Gemini also dismissed the rumors of its involvement in its recent tweet.
“We are aware of a recent story that suggested Gemini made a 100K BTC loan to large institutional counter-parties that reportedly resulted in a selloff in LUNA. Gemini made no such loan.”
In a report by Bloomberg, Citadel through a representative asserted that the company “does not trade stablecoins, including UST”.
With all the ruckus going on within the Terra network, will UST stablecoin be able to recover from the fall? With the price of the LUNA (Terra) on a free fall, seems like this is no longer doable. In a recent update from Terra co-creator Do Kwon, the network’s plan to save its cryptocurrency LUNA does not include UST stablecoin. He stated:
“While a decentralized economy does need decentralized money, UST has lost too much trust with its users to play the role.”
If this is the case, what will happen to all the holders of UST? As of writing, the stablecoin depegged has almost no value after declining by more than 90% with its price at 0.079647. The altcoin LUNA (Terra) is now down to almost 100% at its price of $ 0.000295. UST (TerraUSD) was previously ranked #3 among stablecoins but after losing its peg to the dollar, it’s now just the stablecoin that never was. But how will this fiasco affect the entire crypto market?

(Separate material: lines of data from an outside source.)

-- ==== Sys2Proof/Tests/Slice0.lean ====
section
/-! SUPPORT. The model's own tests. Expected words and results are the spec's: the encodings of R64 and R71 written out, and
the vectors of 95_test_vectors.md, named in each comment. The last section shows, for each statement with hypotheses, a
concrete state and operands that meet them together. -/

namespace Sys2Proof.Tests

open Sys2Proof Sys2Proof.Machine

/-! ### Well-formedness: one ill-formed term for each check -/

/-- Opcode 0x07 is in no row (R72; HC13). -/
theorem test_wellformed_word_refuses_illegal_opcode : wellFormedWord 0x00000007 = false := by decide
/-- Format N, bit 8 set (HC16). -/
theorem test_wellformed_word_refuses_reserved_n : wellFormedWord 0x00000100 = false := by decide
/-- Format L, bit 10 set (HC23). -/
theorem test_wellformed_word_refuses_reserved_l : wellFormedWord 0x00000402 = false := by decide
/-- Format S, bit 9 set (HC25). -/
theorem test_wellformed_word_refuses_reserved_s : wellFormedWord 0x00000241 = false := by decide
/-- Format I, bit 16 set (HC17). -/
theorem test_wellformed_word_refuses_reserved_i : wellFormedWord 0x00010020 = false := by decide
/-- Format D, bit 10 set (HC18). -/
theorem test_wellformed_word_refuses_reserved_d : wellFormedWord 0x00000410 = false := by decide
/-- Format R, bits 31:26 set (HC20). -/
theorem test_wellformed_word_refuses_reserved_r : wellFormedWord 0xFC000030 = false := by decide
theorem test_wellformed_line_refuses_limb_4 : (AsmLine.wrv 4 0).wellFormed = false := by decide
theorem test_wellformed_line_refuses_wide_data : (AsmLine.wrb 0 (2 ^ 64)).wellFormed = false := by decide
theorem test_wellformed_line_refuses_read_limb_4 : (AsmLine.rdb 4).wellFormed = false := by decide
theorem test_wellformed_line_refuses_wide_distance : (AsmLine.lshift 65536).wellFormed = false := by decide
theorem test_wellformed_line_refuses_signed_high : (AsmLine.shift 32768).wellFormed = false := by decide
theorem test_wellformed_line_refuses_signed_low : (AsmLine.shift (-32769)).wellFormed = false := by decide
theorem test_wellformed_line_refuses_index_256 : (AsmLine.get 256).wellFormed = false := by decide
theorem test_wellformed_line_refuses_start_512 : (AsmLine.fill 512 0).wellFormed = false := by decide
theorem test_wellformed_line_refuses_end_512 : (AsmLine.fill 0 512).wellFormed = false := by decide
theorem test_wellformed_line_refuses_wide_word : (AsmLine.word (2 ^ 32)).wellFormed = false := by decide
theorem test_wellformed_line_refuses_wide_limb_of_ldv : (AsmLine.ldv 0 (2 ^ 64) 0 0).wellFormed = false := by decide
/-- R76: bounds that fit 9 bits but are no legal FILL pass, so that the rejection can be exercised. -/
theorem test_wellformed_line_admits_illegal_fill : (AsmLine.fill 5 4).wellFormed = true := by decide

/-! ### Decoding: every constructor, its word written out from R64 and R71 -/

theorem test_decode_nop : decode 0b000000000000000000000000_00000000 = .ok .nop := by rfl
theorem test_decode_wrv : decode 0b0000000000000000000000_11_00000001 = .ok (.wrv 3) := by rfl
theorem test_decode_rdv : decode 0b0000000000000000000000_10_00000010 = .ok (.rdv 2) := by rfl
theorem test_decode_wrb : decode 0b0000000000000000000000_10_00000011 = .ok (.wrb 2) := by rfl
theorem test_decode_rdb : decode 0b0000000000000000000000_01_00000100 = .ok (.rdb 1) := by rfl
theorem test_decode_rdst : decode 0b000000000000000000000000_00000101 = .ok .rdst := by rfl
theorem test_decode_clrst : decode 0b000000000000000000000000_00000110 = .ok .clrst := by rfl
theorem test_decode_lshift : decode 0b0000000001000001_00000000_00010000 = .ok (.lshift 65) := by rfl
theorem test_decode_rshift : decode 0b0000000100000001_00000000_00010001 = .ok (.rshift 257) := by rfl
theorem test_decode_shift : decode 0b1111111111111110_00000000_00010010 = .ok (.shift (-2)) := by rfl
theorem test_decode_get : decode 0b0000000000000000_10000001_00100000 = .ok (.get 129) := by rfl
theorem test_decode_popcnt : decode 0b000000000000000000000000_00100001 = .ok .popcnt := by rfl
theorem test_decode_highbit : decode 0b000000000000000000000000_00100010 = .ok .highbit := by rfl
/-- `fill 128, 129` (R77): END before START in the word. -/
theorem test_decode_fill : decode 0b000000_010000001_010000000_00110000 = .ok (.fill 128 129) := by rfl
theorem test_decode_ior : decode 0b00000000000000000000000_0_01000000 = .ok (.ior .b) := by rfl
theorem test_decode_and : decode 0b00000000000000000000000_1_01000001 = .ok (.and .v) := by rfl
theorem test_decode_xor : decode 0b00000000000000000000000_1_01000010 = .ok (.xor .v) := by rfl
/-- R77: the encoder on the widest format. -/
theorem test_encode_fill : encode (.fill 0 256) = 0x02000030 := by decide
theorem test_table_word : decodeTableWord 32 0x00008020 = some (.get 128) := by rfl

/-! ### One step from a small state -/

/-- The named values of 95_test_vectors.md section 0. -/
def one4 : Value := Value.tuple 1 1 1 1
def ones : Value := Value.tuple 0xFFFFFFFFFFFFFFFF 0xFFFFFFFFFFFFFFFF 0xFFFFFFFFFFFFFFFF 0xFFFFFFFFFFFFFFFF
def pat : Value := Value.tuple 0x0123456789ABCDEF 0xFEDCBA9876543210 0x0F0F0F0F0F0F0F0F 0x8000000000000001

/-- V, B and dout after one step that accepts the command word `w` with data `din`, from the reset state with V, B and the
four fields of STATUS replaced. -/
def after (v b : Value) (res : ResField) (loss : Bool) (ecode : EcodeField) (sticky : Bool) (w : CommandWord)
    (din : Limb) : Option (Value × Value × Limb) :=
  match step { State.reset with v, b, res, loss, ecode, sticky, pins := commandPins { cmd := w, din } } with
  | .next t => some (t.v, t.b, t.dout)
  | _ => none

/-- The same with STATUS = 0. -/
abbrev run (v b : Value) (w : CommandWord) (din : Limb) := after v b 0 false 0 false w din

/-- HC11. -/
theorem test_nop_keeps_sticky : after one4 pat 7 true 2 true 0x00000000 0 = some (one4, pat, 0x2207) := by decide
/-- HC2. -/
theorem test_wrv_limb_0 :
    run one4 pat 0x00000001 0xDEADBEEFCAFEF00D = some (Value.tuple 1 1 1 0xDEADBEEFCAFEF00D, pat, 0) := by decide
/-- HC8. -/
theorem test_wrv_keeps_loss :
    after Value.zero Value.zero 0 true 0 false 0x00000101 0x7 = some (Value.tuple 0 0 7 0, Value.zero, 0x200) := by decide
/-- HC4. -/
theorem test_rdv_limb_3 : run pat one4 0x00000302 5 = some (pat, one4, 0x0123456789ABCDEF) := by decide
/-- HC23: a rejected RDV answers STATUS. -/
theorem test_rdv_reserved : run pat one4 0x00000402 0 = some (pat, one4, 0x2800) := by decide
/-- HC5. -/
theorem test_wrb_limb_2 : run one4 Value.zero 0x00000203 5 = some (one4, Value.tuple 0 5 0 0, 0) := by decide
/-- HC6. -/
theorem test_rdb_limb_2 : run pat (Value.tuple 0 5 0 0) 0x00000204 0 = some (pat, Value.tuple 0 5 0 0, 5) := by decide
/-- HC27. -/
theorem test_rdst_keeps_ecode : after one4 pat 0 false 3 true 0x00000005 0 = some (one4, pat, 0x2C00) := by decide
/-- HC26. -/
theorem test_rdst_reserved : after one4 pat 0 false 3 true 0x00000105 0 = some (one4, pat, 0x2800) := by decide
/-- HC10. -/
theorem test_clrst : after one4 pat 0x81 true 1 true 0x00000006 0 = some (one4, pat, 0) := by decide
/-- LS4 (90_conflicts.md C1: LOSS is 1). -/
theorem test_lshift_64 : run one4 pat 0x00400010 0 = some (Value.tuple 1 1 1 0, pat, 0x200) := by decide
/-- LS16. -/
theorem test_lshift_68 :
    run pat Value.zero 0x00440010 0 = some (Value.tuple 0xEDCBA98765432100 0xF0F0F0F0F0F0F0F8 0x10 0, Value.zero, 0x200) := by
  decide
/-- RS13. -/
theorem test_rshift_130 :
    run pat Value.zero 0x00820011 0 = some (Value.tuple 0 0 0x48D159E26AF37B 0xFFB72EA61D950C84, Value.zero, 0x200) := by
  decide
/-- RS10: a bit shifted exactly to index 0 is not lost. -/
theorem test_rshift_192 : run (Value.tuple 1 0 0 0) one4 0x00C00011 0 = some (Value.tuple 0 0 0 1, one4, 0) := by decide
/-- SH15: n = -257 has the magnitude 257, reduced to 1. -/
theorem test_shift_minus_257 :
    run one4 pat 0xFEFF0012 0 =
      some (Value.tuple 0 0x8000000000000000 0x8000000000000000 0x8000000000000000, pat, 0x200) := by decide
/-- SH7: n = -32768 shifts by 0. -/
theorem test_shift_most_negative : run one4 pat 0x80000012 0 = some (one4, pat, 0) := by decide
/-- GT6. -/
theorem test_get_64 : run pat one4 0x00004020 0 = some (pat, one4, 1) := by decide
/-- GT13. -/
theorem test_get_254 : run (Value.tuple 0x8000000000000000 0 0 0) one4 0x0000FE20 0
    = some (Value.tuple 0x8000000000000000 0 0 0, one4, 0) := by decide
/-- PC2: 256 needs all nine bits of RES. -/
theorem test_popcnt_ones : run ones one4 0x00000021 0 = some (ones, one4, 0x100) := by decide
/-- PC6. -/
theorem test_popcnt_pattern : run pat one4 0x00000021 0 = some (pat, one4, 0x62) := by decide
/-- HB8. -/
theorem test_highbit_middle_limb :
    run (Value.tuple 0 0x10 0xFFFF 0) one4 0x00000022 0 = some (Value.tuple 0 0x10 0xFFFF 0, one4, 0x85) := by decide
/-- HB1. -/
theorem test_highbit_zero : run Value.zero one4 0x00000022 0 = some (Value.zero, one4, 0) := by decide
/-- FL9. -/
theorem test_fill_across_limbs :
    run Value.zero one4 0x01906430 0 = some (Value.tuple 0xFF 0xFFFFFFFFFFFFFFFF 0xFFFFFFF000000000 0, one4, 0) := by decide
/-- FL18. -/
theorem test_fill_out_of_range : run pat one4 0x02010130 0 = some (pat, one4, 0x2C00) := by decide
/-- BW1. -/
theorem test_ior_b : run (Value.tuple 0 0 0 0xF0) (Value.tuple 0 0 0 0x3C) 0x00000040 0
    = some (Value.tuple 0 0 0 0xFC, Value.tuple 0 0 0 0x3C, 0) := by decide
/-- BW2. -/
theorem test_and_b : run (Value.tuple 0 0 0 0xF0) (Value.tuple 0 0 0 0x3C) 0x00000041 0
    = some (Value.tuple 0 0 0 0x30, Value.tuple 0 0 0 0x3C, 0) := by decide
/-- BW11. -/
theorem test_and_v : run pat Value.zero 0x00000141 0 = some (pat, Value.zero, 0) := by decide
/-- BW6. -/
theorem test_xor_b : run pat ones 0x00000042 0
    = some (Value.tuple 0xFEDCBA9876543210 0x0123456789ABCDEF 0xF0F0F0F0F0F0F0F0 0x7FFFFFFFFFFFFFFE, ones, 0) := by decide
/-- BW13. -/
theorem test_xor_v : run pat ones 0x00000142 0 = some (Value.zero, ones, 0) := by decide
/-- HC13: an illegal opcode keeps RES and LOSS. -/
theorem test_illegal_opcode : after pat one4 5 true 0 false 0x00000007 0 = some (pat, one4, 0x2605) := by decide
/-- HC21: a reserved bit beats a bad fill range. -/
theorem test_reserved_before_range : run pat one4 0x04002030 0 = some (pat, one4, 0x2800) := by decide

/-- R240: reset discards the presented command (here an illegal one) and leaves no record of it. -/
theorem test_reset_edge :
    (match step { State.reset with v := ones, b := pat, res := 9, pins := ⟨true, true, 0x07, 0⟩ } with
     | .next t => some (t.v, t.b, t.statusWord, t.rspValid)
     | _ => none) = some (Value.zero, Value.zero, 0, false) := by decide
/-- R62: an edge with no command changes nothing and answers nothing. -/
theorem test_idle_edge :
    (match step { State.reset with v := ones, b := pat, res := 9, rspValid := true } with
     | .next t => some (t.v, t.b, t.statusWord, t.rspValid)
     | _ => none) = some (ones, pat, 9, false) := by decide
/-- The next step of `withFetchWord` runs the word, and the host's schedule follows it. -/
theorem test_with_fetch_word :
    (match step (State.reset.withFetchWord 32 0x02000030) with
     | .next t => some (t.v, t.rspValid, t.pins)
     | _ => none) = some (ones, true, Pins.idle) := by decide
/-- U9: an ECODE of 4 is refused as a launch state. -/
theorem test_launch_refuses_ecode_4 :
    (match State.launch { State.reset with ecode := 4 } with
     | .refused .launchEcode => true
     | _ => false) = true := by decide

/-! ### The assembler (R76 to R78) -/

theorem test_assemble_comment_and_hex :
    assembleText "fill 0x80, 129 ; the bit 128" = some [{ cmd := 0x01028030, din := 0 }] := by decide
theorem test_assemble_word : assembleText ".word 0x00FF0110" = some [{ cmd := 0x00FF0110, din := 0 }] := by decide
theorem test_assemble_refuses_limb_4 : assembleText "rdv 4" = none := by decide
theorem test_assemble_refuses_upper_case : assembleText "NOP" = none := by decide
theorem test_assemble_refuses_missing_comma : assembleText "fill 1 2" = none := by decide
theorem test_assemble_movvb :
    assembleText "movvb" = some [{ cmd := 0x00000142, din := 0 }, { cmd := 0x00000040, din := 0 }] := by decide

/-! ### The hypotheses of the statements can be met -/

/-- The reset state with the word presented. -/
abbrev presented (w : CommandWord) : State := State.reset.presentWord w

theorem witness_AcceptedWordIsItsEncoding : decode 0x02000030 = .ok (.fill 0 256) := by rfl

theorem witness_DecoderAcceptsExactlyTheTable :
    decode 0x0000FF20 = .ok (.get 255) ∧ ⟨"GET", 0xFFFF00FF#32, 0x00000020#32⟩ ∈ opcodeTable ∧
      TableRow.accepts ⟨"GET", 0xFFFF00FF#32, 0x00000020#32⟩ 0x0000FF20 = true := ⟨rfl, by decide, by decide⟩

/-- The first and the last byte of the first and last illegal range, and the legal bytes next to them. -/
theorem witness_IllegalOpcodesAreRejected :
    illegalByte 0x07 = true ∧ illegalByte 0x0F = true ∧ illegalByte 0x43 = true ∧ illegalByte 0xFF = true ∧
      illegalByte 0x06 = false ∧ illegalByte 0x10 = false ∧ illegalByte 0x42 = false ∧
      (presented 0xABCDEF43).accepting = true ∧ illegalByte ((presented 0xABCDEF43).pins.cmd.toNat % 256) = true := by
  decide

/-- The lowest and the highest reserved bit of a format, and a row met by an accepted word. -/
theorem witness_ReservedBitsAreRejected :
    (∃ r ∈ opcodeTable, (presented 0x00010020).accepting = true ∧ opcField (presented 0x00010020).pins.cmd = r.opc ∧
      (presented 0x00010020).pins.cmd &&& r.reserved ≠ 0 ∧ (presented 0x80000020).accepting = true ∧
      opcField (presented 0x80000020).pins.cmd = r.opc ∧ (presented 0x80000020).pins.cmd &&& r.reserved ≠ 0) ∧
    (∃ r ∈ opcodeTable, decode 0x00000120 = .ok (.get 1) ∧ r.opc = opcField 0x00000120) :=
  ⟨⟨⟨"GET", 0xFFFF00FF#32, 0x00000020#32⟩, by decide⟩, ⟨⟨"GET", 0xFFFF00FF#32, 0x00000020#32⟩, by decide⟩⟩

theorem witness_StepRunsDecodedInstruction :
    (presented 0x00000021).accepting = true ∧ decode (presented 0x00000021).pins.cmd = .ok .popcnt ∧
      ∃ t, exec .popcnt (presented 0x00000021) = .next t := ⟨rfl, rfl, _, rfl⟩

In December 2020, STABLE Act was proposed by US lawmakers to regulate the issuance of stablecoin. If passed into law, stablecoin issuers are required to give the Federal Reserve their bank charters and reserve funds equivalent to their stablecoin amount. They also need to secure FDIC insurance and will have to undergo an audit by the Federal Reserve to ensure compliance. But it was met with high criticism from the blockchain and crypto community deterring it from passing into law. Will the UST fiasco create another debate on the need to regulate stablecoins? Regulation is rearing its head and the possibility of pushing through this time could be inevitable.